*BRIEF*:
From the records below, copy every line that contains the word "hostDirty".
### SOURCE DATA ###
-- ==== Sys2Proof/Laws/State.lean ====
section
/-! SUPPORT. One lemma per field per update of State and of Block, each by rfl, so that no later proof unfolds a
record update. -/

namespace Sys2Proof.Machine

-- accept
@[simp] theorem Block.accept_codecBase (b : Block) (v : Word) (u : List Nat) : (b.accept v u).codecBase = b.codecBase := rfl
@[simp] theorem Block.accept_cmd (b : Block) (v : Word) (u : List Nat) : (b.accept v u).cmd = v := rfl
@[simp] theorem Block.accept_busy (b : Block) (v : Word) (u : List Nat) : (b.accept v u).busy = true := rfl
@[simp] theorem Block.accept_done (b : Block) (v : Word) (u : List Nat) : (b.accept v u).done = false := rfl
@[simp] theorem Block.accept_result (b : Block) (v : Word) (u : List Nat) : (b.accept v u).result = .ok := rfl
@[simp] theorem Block.accept_ie (b : Block) (v : Word) (u : List Nat) : (b.accept v u).ie = b.ie := rfl
@[simp] theorem Block.accept_srcAddr (b : Block) (v : Word) (u : List Nat) : (b.accept v u).srcAddr = b.srcAddr := rfl
@[simp] theorem Block.accept_srcLen (b : Block) (v : Word) (u : List Nat) : (b.accept v u).srcLen = b.srcLen := rfl
@[simp] theorem Block.accept_dstAddr (b : Block) (v : Word) (u : List Nat) : (b.accept v u).dstAddr = b.dstAddr := rfl
@[simp] theorem Block.accept_dstCap (b : Block) (v : Word) (u : List Nat) : (b.accept v u).dstCap = b.dstCap := rfl
@[simp] theorem Block.accept_ph (b : Block) (v : Word) (u : List Nat) : (b.accept v u).ph = .check := rfl
@[simp] theorem Block.accept_rd (b : Block) (v : Word) (u : List Nat) : (b.accept v u).rd = b.rd := rfl
@[simp] theorem Block.accept_wr (b : Block) (v : Word) (u : List Nat) : (b.accept v u).wr = b.wr := rfl
@[simp] theorem Block.accept_cp (b : Block) (v : Word) (u : List Nat) : (b.accept v u).cp = b.cp := rfl
@[simp] theorem Block.accept_code (b : Block) (v : Word) (u : List Nat) : (b.accept v u).code = b.code := rfl
@[simp] theorem Block.accept_cnt (b : Block) (v : Word) (u : List Nat) : (b.accept v u).cnt = b.cnt := rfl
@[simp] theorem Block.accept_zp (b : Block) (v : Word) (u : List Nat) : (b.accept v u).zp = b.zp := rfl
@[simp] theorem Block.accept_unseen (b : Block) (v : Word) (u : List Nat) : (b.accept v u).unseen = u := rfl

-- finish
@[simp] theorem Block.finish_codecBase (b : Block) (r : ResultCode) : (b.finish r).codecBase = b.codecBase := rfl
@[simp] theorem Block.finish_cmd (b : Block) (r : ResultCode) : (b.finish r).cmd = b.cmd := rfl
@[simp] theorem Block.finish_busy (b : Block) (r : ResultCode) : (b.finish r).busy = false := rfl
@[simp] theorem Block.finish_done (b : Block) (r : ResultCode) : (b.finish r).done = true := rfl
@[simp] theorem Block.finish_result (b : Block) (r : ResultCode) : (b.finish r).result = r := rfl
@[simp] theorem Block.finish_ie (b : Block) (r : ResultCode) : (b.finish r).ie = b.ie := rfl
@[simp] theorem Block.finish_srcAddr (b : Block) (r : ResultCode) : (b.finish r).srcAddr = b.srcAddr := rfl
@[simp] theorem Block.finish_srcLen (b : Block) (r : ResultCode) : (b.finish r).srcLen = b.srcLen := rfl
@[simp] theorem Block.finish_dstAddr (b : Block) (r : ResultCode) : (b.finish r).dstAddr = b.dstAddr := rfl
@[simp] theorem Block.finish_dstCap (b : Block) (r : ResultCode) : (b.finish r).dstCap = b.dstCap := rfl
@[simp] theorem Block.finish_ph (b : Block) (r : ResultCode) : (b.finish r).ph = .idle := rfl
@[simp] theorem Block.finish_rd (b : Block) (r : ResultCode) : (b.finish r).rd = b.rd := rfl
@[simp] theorem Block.finish_wr (b : Block) (r : ResultCode) : (b.finish r).wr = b.wr := rfl
@[simp] theorem Block.finish_cp (b : Block) (r : ResultCode) : (b.finish r).cp = b.cp := rfl
@[simp] theorem Block.finish_code (b : Block) (r : ResultCode) : (b.finish r).code = b.code := rfl
@[simp] theorem Block.finish_cnt (b : Block) (r : ResultCode) : (b.finish r).cnt = b.cnt := rfl
@[simp] theorem Block.finish_zp (b : Block) (r : ResultCode) : (b.finish r).zp = b.zp := rfl
@[simp] theorem Block.finish_unseen (b : Block) (r : ResultCode) : (b.finish r).unseen = b.unseen := rfl

-- finishLen
@[simp] theorem Block.finishLen_codecBase (b : Block) (r : ResultCode) (n : Nat) : (b.finishLen r n).codecBase = b.codecBase := rfl
@[simp] theorem Block.finishLen_cmd (b : Block) (r : ResultCode) (n : Nat) : (b.finishLen r n).cmd = b.cmd := rfl
@[simp] theorem Block.finishLen_busy (b : Block) (r : ResultCode) (n : Nat) : (b.finishLen r n).busy = false := rfl
@[simp] theorem Block.finishLen_done (b : Block) (r : ResultCode) (n : Nat) : (b.finishLen r n).done = true := rfl
@[simp] theorem Block.finishLen_result (b : Block) (r : ResultCode) (n : Nat) : (b.finishLen r n).result = r := rfl
@[simp] theorem Block.finishLen_ie (b : Block) (r : ResultCode) (n : Nat) : (b.finishLen r n).ie = b.ie := rfl
@[simp] theorem Block.finishLen_srcAddr (b : Block) (r : ResultCode) (n : Nat) : (b.finishLen r n).srcAddr = b.srcAddr := rfl
@[simp] theorem Block.finishLen_srcLen (b : Block) (r : ResultCode) (n : Nat) : (b.finishLen r n).srcLen = b.srcLen := rfl
@[simp] theorem Block.finishLen_dstAddr (b : Block) (r : ResultCode) (n : Nat) : (b.finishLen r n).dstAddr = b.dstAddr := rfl
@[simp] theorem Block.finishLen_dstCap (b : Block) (r : ResultCode) (n : Nat) : (b.finishLen r n).dstCap = BitVec.ofNat 32 n := rfl
@[simp] theorem Block.finishLen_ph (b : Block) (r : ResultCode) (n : Nat) : (b.finishLen r n).ph = .idle := rfl
@[simp] theorem Block.finishLen_rd (b : Block) (r : ResultCode) (n : Nat) : (b.finishLen r n).rd = b.rd := rfl
@[simp] theorem Block.finishLen_wr (b : Block) (r : ResultCode) (n : Nat) : (b.finishLen r n).wr = b.wr := rfl
@[simp] theorem Block.finishLen_cp (b : Block) (r : ResultCode) (n : Nat) : (b.finishLen r n).cp = b.cp := rfl
@[simp] theorem Block.finishLen_code (b : Block) (r : ResultCode) (n : Nat) : (b.finishLen r n).code = b.code := rfl
@[simp] theorem Block.finishLen_cnt (b : Block) (r : ResultCode) (n : Nat) : (b.finishLen r n).cnt = b.cnt := rfl
@[simp] theorem Block.finishLen_zp (b : Block) (r : ResultCode) (n : Nat) : (b.finishLen r n).zp = b.zp := rfl
@[simp] theorem Block.finishLen_unseen (b : Block) (r : ResultCode) (n : Nat) : (b.finishLen r n).unseen = b.unseen := rfl

-- writeStatus
@[simp] theorem Block.writeStatus_codecBase (b : Block) (v : Word) : (b.writeStatus v).codecBase = b.codecBase := rfl
@[simp] theorem Block.writeStatus_cmd (b : Block) (v : Word) : (b.writeStatus v).cmd = b.cmd := rfl
@[simp] theorem Block.writeStatus_busy (b : Block) (v : Word) : (b.writeStatus v).busy = b.busy := rfl
@[simp] theorem Block.writeStatus_done (b : Block) (v : Word) : (b.writeStatus v).done = (b.done && !v.getLsbD 1) := rfl
@[simp] theorem Block.writeStatus_result (b : Block) (v : Word) : (b.writeStatus v).result = b.result := rfl
@[simp] theorem Block.writeStatus_ie (b : Block) (v : Word) : (b.writeStatus v).ie = b.ie := rfl
@[simp] theorem Block.writeStatus_srcAddr (b : Block) (v : Word) : (b.writeStatus v).srcAddr = b.srcAddr := rfl
@[simp] theorem Block.writeStatus_srcLen (b : Block) (v : Word) : (b.writeStatus v).srcLen = b.srcLen := rfl
@[simp] theorem Block.writeStatus_dstAddr (b : Block) (v : Word) : (b.writeStatus v).dstAddr = b.dstAddr := rfl
@[simp] theorem Block.writeStatus_dstCap (b : Block) (v : Word) : (b.writeStatus v).dstCap = b.dstCap := rfl
@[simp] theorem Block.writeStatus_ph (b : Block) (v : Word) : (b.writeStatus v).ph = b.ph := rfl
@[simp] theorem Block.writeStatus_rd (b : Block) (v : Word) : (b.writeStatus v).rd = b.rd := rfl
@[simp] theorem Block.writeStatus_wr (b : Block) (v : Word) : (b.writeStatus v).wr = b.wr := rfl
@[simp] theorem Block.writeStatus_cp (b : Block) (v : Word) : (b.writeStatus v).cp = b.cp := rfl
@[simp] theorem Block.writeStatus_code (b : Block) (v : Word) : (b.writeStatus v).code = b.code := rfl
@[simp] theorem Block.writeStatus_cnt (b : Block) (v : Word) : (b.writeStatus v).cnt = b.cnt := rfl
@[simp] theorem Block.writeStatus_zp (b : Block) (v : Word) : (b.writeStatus v).zp = b.zp := rfl
@[simp] theorem Block.writeStatus_unseen (b : Block) (v : Word) : (b.writeStatus v).unseen = b.unseen := rfl

-- writeCtrl
@[simp] theorem Block.writeCtrl_codecBase (b : Block) (v : Word) : (b.writeCtrl v).codecBase = b.codecBase := rfl
@[simp] theorem Block.writeCtrl_cmd (b : Block) (v : Word) : (b.writeCtrl v).cmd = b.cmd := rfl
@[simp] theorem Block.writeCtrl_busy (b : Block) (v : Word) : (b.writeCtrl v).busy = b.busy := rfl
@[simp] theorem Block.writeCtrl_done (b : Block) (v : Word) : (b.writeCtrl v).done = b.done := rfl
@[simp] theorem Block.writeCtrl_result (b : Block) (v : Word) : (b.writeCtrl v).result = b.result := rfl
@[simp] theorem Block.writeCtrl_ie (b : Block) (v : Word) : (b.writeCtrl v).ie = v.getLsbD 0 := rfl
@[simp] theorem Block.writeCtrl_srcAddr (b : Block) (v : Word) : (b.writeCtrl v).srcAddr = b.srcAddr := rfl
@[simp] theorem Block.writeCtrl_srcLen (b : Block) (v : Word) : (b.writeCtrl v).srcLen = b.srcLen := rfl
@[simp] theorem Block.writeCtrl_dstAddr (b : Block) (v : Word) : (b.writeCtrl v).dstAddr = b.dstAddr := rfl
@[simp] theorem Block.writeCtrl_dstCap (b : Block) (v : Word) : (b.writeCtrl v).dstCap = b.dstCap := rfl
@[simp] theorem Block.writeCtrl_ph (b : Block) (v : Word) : (b.writeCtrl v).ph = b.ph := rfl
@[simp] theorem Block.writeCtrl_rd (b : Block) (v : Word) : (b.writeCtrl v).rd = b.rd := rfl
@[simp] theorem Block.writeCtrl_wr (b : Block) (v : Word) : (b.writeCtrl v).wr = b.wr := rfl
@[simp] theorem Block.writeCtrl_cp (b : Block) (v : Word) : (b.writeCtrl v).cp = b.cp := rfl
@[simp] theorem Block.writeCtrl_code (b : Block) (v : Word) : (b.writeCtrl v).code = b.code := rfl
@[simp] theorem Block.writeCtrl_cnt (b : Block) (v : Word) : (b.writeCtrl v).cnt = b.cnt := rfl
@[simp] theorem Block.writeCtrl_zp (b : Block) (v : Word) : (b.writeCtrl v).zp = b.zp := rfl
@[simp] theorem Block.writeCtrl_unseen (b : Block) (v : Word) : (b.writeCtrl v).unseen = b.unseen := rfl

-- withDev
@[simp] theorem State.withDev_plat (s : State) (b : Block) : (s.withDev b).plat = s.plat := rfl
@[simp] theorem State.withDev_left (s : State) (b : Block) : (s.withDev b).left = s.left := rfl
@[simp] theorem State.withDev_dev (s : State) (b : Block) : (s.withDev b).dev = b := rfl
@[simp] theorem State.withDev_right (s : State) (b : Block) : (s.withDev b).right = s.right := rfl
@[simp] theorem State.withDev_mem (s : State) (b : Block) : (s.withDev b).mem = s.mem := rfl
@[simp] theorem State.withDev_hostDirty (s : State) (b : Block) : (s.withDev b).hostDirty = s.hostDirty := rfl
@[simp] theorem State.withDev_engineDirty (s : State) (b : Block) : (s.withDev b).engineDirty = s.engineDirty := rfl
@[simp] theorem State.withDev_observed (s : State) (b : Block) : (s.withDev b).observed = s.observed := rfl
@[simp] theorem State.withDev_draws (s : State) (b : Block) : (s.withDev b).draws = s.draws := rfl
@[simp] theorem State.withDev_schedule (s : State) (b : Block) : (s.withDev b).schedule = s.schedule := rfl

-- poke
@[simp] theorem State.poke_plat (s : State) (a : Nat) (v : Byte) : (s.poke a v).plat = s.plat := rfl
@[simp] theorem State.poke_left (s : State) (a : Nat) (v : Byte) : (s.poke a v).left = s.left := rfl
@[simp] theorem State.poke_dev (s : State) (a : Nat) (v : Byte) : (s.poke a v).dev = s.dev := rfl
@[simp] theorem State.poke_right (s : State) (a : Nat) (v : Byte) : (s.poke a v).right = s.right := rfl
@[simp] theorem State.poke_mem (s : State) (a : Nat) (v : Byte) : (s.poke a v).mem = s.mem.write a v := rfl
@[simp] theorem State.poke_hostDirty (s : State) (a : Nat) (v : Byte) : (s.poke a v).hostDirty = s.hostDirty := rfl
@[simp] theorem State.poke_engineDirty (s : State) (a : Nat) (v : Byte) : (s.poke a v).engineDirty = (if s.plat.hostCoherent then s.engineDirty else insertAddr a s.engineDirty) := rfl
@[simp] theorem State.poke_observed (s : State) (a : Nat) (v : Byte) : (s.poke a v).observed = s.observed := rfl
@[simp] theorem State.poke_draws (s : State) (a : Nat) (v : Byte) : (s.poke a v).draws = s.draws := rfl
@[simp] theorem State.poke_schedule (s : State) (a : Nat) (v : Byte) : (s.poke a v).schedule = s.schedule := rfl

-- finish
@[simp] theorem State.finish_plat (s : State) (r : ResultCode) : (s.finish r).plat = s.plat := rfl
@[simp] theorem State.finish_left (s : State) (r : ResultCode) : (s.finish r).left = s.left := rfl
@[simp] theorem State.finish_dev (s : State) (r : ResultCode) : (s.finish r).dev = s.dev.finish r := rfl
@[simp] theorem State.finish_right (s : State) (r : ResultCode) : (s.finish r).right = s.right := rfl
@[simp] theorem State.finish_mem (s : State) (r : ResultCode) : (s.finish r).mem = s.mem := rfl
@[simp] theorem State.finish_hostDirty (s : State) (r : ResultCode) : (s.finish r).hostDirty = s.hostDirty := rfl
@[simp] theorem State.finish_engineDirty (s : State) (r : ResultCode) : (s.finish r).engineDirty = s.engineDirty := rfl
@[simp] theorem State.finish_observed (s : State) (r : ResultCode) : (s.finish r).observed = s.observed := rfl
@[simp] theorem State.finish_draws (s : State) (r : ResultCode) : (s.finish r).draws = s.draws := rfl
@[simp] theorem State.finish_schedule (s : State) (r : ResultCode) : (s.finish r).schedule = s.schedule := rfl

-- finishLen
@[simp] theorem State.finishLen_plat (s : State) (r : ResultCode) (n : Nat) : (s.finishLen r n).plat = s.plat := rfl
@[simp] theorem State.finishLen_left (s : State) (r : ResultCode) (n : Nat) : (s.finishLen r n).left = s.left := rfl
@[simp] theorem State.finishLen_dev (s : State) (r : ResultCode) (n : Nat) : (s.finishLen r n).dev = s.dev.finishLen r n := rfl
@[simp] theorem State.finishLen_right (s : State) (r : ResultCode) (n : Nat) : (s.finishLen r n).right = s.right := rfl
@[simp] theorem State.finishLen_mem (s : State) (r : ResultCode) (n : Nat) : (s.finishLen r n).mem = s.mem := rfl
@[simp] theorem State.finishLen_hostDirty (s : State) (r : ResultCode) (n : Nat) : (s.finishLen r n).hostDirty = s.hostDirty := rfl
@[simp] theorem State.finishLen_engineDirty (s : State) (r : ResultCode) (n : Nat) : (s.finishLen r n).engineDirty = s.engineDirty := rfl
@[simp] theorem State.finishLen_observed (s : State) (r : ResultCode) (n : Nat) : (s.finishLen r n).observed = s.observed := rfl
@[simp] theorem State.finishLen_draws (s : State) (r : ResultCode) (n : Nat) : (s.finishLen r n).draws = s.draws := rfl
@[simp] theorem State.finishLen_schedule (s : State) (r : ResultCode) (n : Nat) : (s.finishLen r n).schedule = s.schedule := rfl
###
*RESPONSE AREA*:
@[simp] theorem State.withDev_hostDirty (s : State) (b : Block) : (s.withDev b).hostDirty = s.hostDirty := rfl
@[simp] theorem State.poke_hostDirty (s : State) (a : Nat) (v : Byte) : (s.poke a v).hostDirty = s.hostDirty := rfl
@[simp] theorem State.finish_hostDirty (s : State) (r : ResultCode) : (s.finish r).hostDirty = s.hostDirty := rfl
@[simp] theorem State.finishLen_hostDirty (s : State) (r : ResultCode) (n : Nat) : (s.finishLen r n).hostDirty = s.hostDirty := rfl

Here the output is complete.